Treatment for neuromuscular disorders varies widely depending on the specific type. In general, many neuromuscular disorders don’t have a cure. But there may be treatments and therapies that can improve the symptoms and stop or slow the condition’s progression. Your treatment may consist of:

  • Medications.
  • Physical and occupational therapy.
  • Speech therapy.
  • Nutrition therapy.
  • Assistive devices to help with mobility.
  • Procedures, including surgeries.

A neurologist (including a neuromuscular specialist) will likely be your go-to healthcare provider for a neuromuscular disorder. But depending on the type, you may need additional providers. They could include:

Outlook / Prognosis

What can I expect if I have a neuromuscular disorder?

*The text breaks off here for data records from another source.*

theorem State.chopCfgWrite_keeps {P : State → Prop} (hP : Closed P) {s : State} (c : Nat) (val : Word) (hs : P s) :
    P (State.chopCfgWrite s c val) := by
  unfold State.chopCfgWrite
  try dsimp only
  repeat' first
    | intro _
    | with_reducible
        first
        | assumption | apply ite_keeps | apply State.fitted_keeps hP | apply State.judge_keeps hP
        | apply State.deny_keeps hP | apply State.claimAll_keeps hP | apply State.take_keeps hP
        | apply State.mcxLegSetup_keeps hP | apply State.set_keeps hP | apply State.legStart_keeps hP
        | apply State.setDuty_keeps hP | apply State.refreshLegs_keeps hP | apply State.chopDisable_keeps hP
        | apply State.iff_keeps hP | apply State.mcxShadow_keeps hP
    | split
    | with_reducible apply hP.upd

theorem State.mcxPeriod_keeps {P : State → Prop} (hP : Closed P) {s : State}  (hs : P s) : P (State.mcxPeriod s) := by
  unfold State.mcxPeriod
  try dsimp only
  repeat' first
    | intro _
    | with_reducible
        first
        | assumption | apply ite_keeps | apply State.each_keeps hP | apply State.machPrd_keeps hP
        | apply State.machDisable_keeps hP | apply State.refuse_keeps hP | apply State.mcxShadow_keeps hP
        | apply State.set_keeps hP | apply State.chopDisable_keeps hP
    | split

theorem State.mcxCfgWrite_keeps {P : State → Prop} (hP : Closed P) {s : State} (val : Word) (hs : P s) :
    P (State.mcxCfgWrite s val) := by
  unfold State.mcxCfgWrite
  try dsimp only
  repeat' first
    | intro _
    | with_reducible
        first
        | assumption | apply State.judge_keeps hP | apply State.take_keeps hP

theorem State.tblAccess_keeps {P : State → Prop} (hP : Closed P) {s : State} (write : Bool) (val : Word) (hs : P s) :
    P (State.tblAccess s write val) := by
  unfold State.tblAccess
  try dsimp only
  repeat' first
    | intro _
    | with_reducible
        first
        | assumption | apply ite_keeps | apply State.set_keeps hP
    | split
    | with_reducible apply hP.upd

theorem State.rsvStop_keeps {P : State → Prop} (hP : Closed P) {s : State}  (hs : P s) : P (State.rsvStop s) := by
  unfold State.rsvStop
  try dsimp only
  repeat' first
    | with_reducible
        first
        | assumption | apply State.release_keeps hP
    | with_reducible apply hP.upd

theorem State.rsvCfgWrite_keeps {P : State → Prop} (hP : Closed P) {s : State} (val : Word) (hs : P s) :
    P (State.rsvCfgWrite s val) := by
  unfold State.rsvCfgWrite
  try dsimp only
  repeat' first
    | intro _
    | with_reducible
        first
        | assumption | apply ite_keeps | apply State.fitted_keeps hP | apply State.judge_keeps hP
        | apply State.claimAll_keeps hP | apply State.take_keeps hP | apply State.iff_keeps hP
        | apply State.rsvStop_keeps hP | refine State.free_keeps2 hP ?_
    | split
    | (with_reducible apply State.free_keeps hP; with_reducible assumption)
    | with_reducible apply hP.upd

theorem State.rsvPeak_keeps {P : State → Prop} (hP : Closed P) {s : State} (sn : Int) (cs : Int) (hs : P s) :
    P (State.rsvPeak s sn cs) := by
  unfold State.rsvPeak
  try dsimp only
  repeat' first
    | with_reducible
        first
        | assumption | apply ite_keeps | apply State.set_keeps hP | apply State.sensFault_keeps hP
        | refine State.free_keeps2 hP ?_
    | split
    | (with_reducible apply State.free_keeps hP; with_reducible assumption)
    | with_reducible apply hP.upd

theorem State.encStop_keeps {P : State → Prop} (hP : Closed P) {s : State}  (hs : P s) : P (State.encStop s) := by
  unfold State.encStop
  try dsimp only
  repeat' first
    | intro _
    | with_reducible
        first
        | assumption | apply State.set_keeps hP | apply State.each_keeps hP | apply State.release_keeps hP
    | with_reducible apply hP.upd

theorem State.encCfgWrite_keeps {P : State → Prop} (hP : Closed P) {s : State} (val : Word) (hs : P s) :
    P (State.encCfgWrite s val) := by
  unfold State.encCfgWrite
  try dsimp only
  repeat' first
    | intro _
    | with_reducible
        first
        | assumption | apply ite_keeps | apply State.fitted_keeps hP | apply State.judge_keeps hP
        | apply State.claimAll_keeps hP | apply State.take_keeps hP | apply State.iff_keeps hP
        | apply State.encStop_keeps hP
    | split
    | with_reducible apply hP.upd

theorem State.encFault_keeps {P : State → Prop} (hP : Closed P) {s : State} (f : Fld) (hs : P s) :
    P (State.encFault s f) := by
  unfold State.encFault
  try dsimp only
  repeat' first
    | with_reducible
        first
        | assumption | apply State.set_keeps hP | apply State.sensFault_keeps hP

Many neuromuscular disorders are chronic (lifelong). While many don’t have cures, medication and other therapies can help manage symptoms, as well as stop or slow down their progression. Your healthcare provider will be able to give you a better idea of what to expect based on your specific condition.

A note from Cleveland Clinic

Neuromuscular disorders encompass a wide range of conditions that mainly affect the functioning of your peripheral nerves and muscles. If you notice sudden or unexplained muscle weakness, talk to a healthcare provider. They can assess your symptoms and recommend tests to find the underlying cause.

Medically Reviewed

Last reviewed on 02/20/2024.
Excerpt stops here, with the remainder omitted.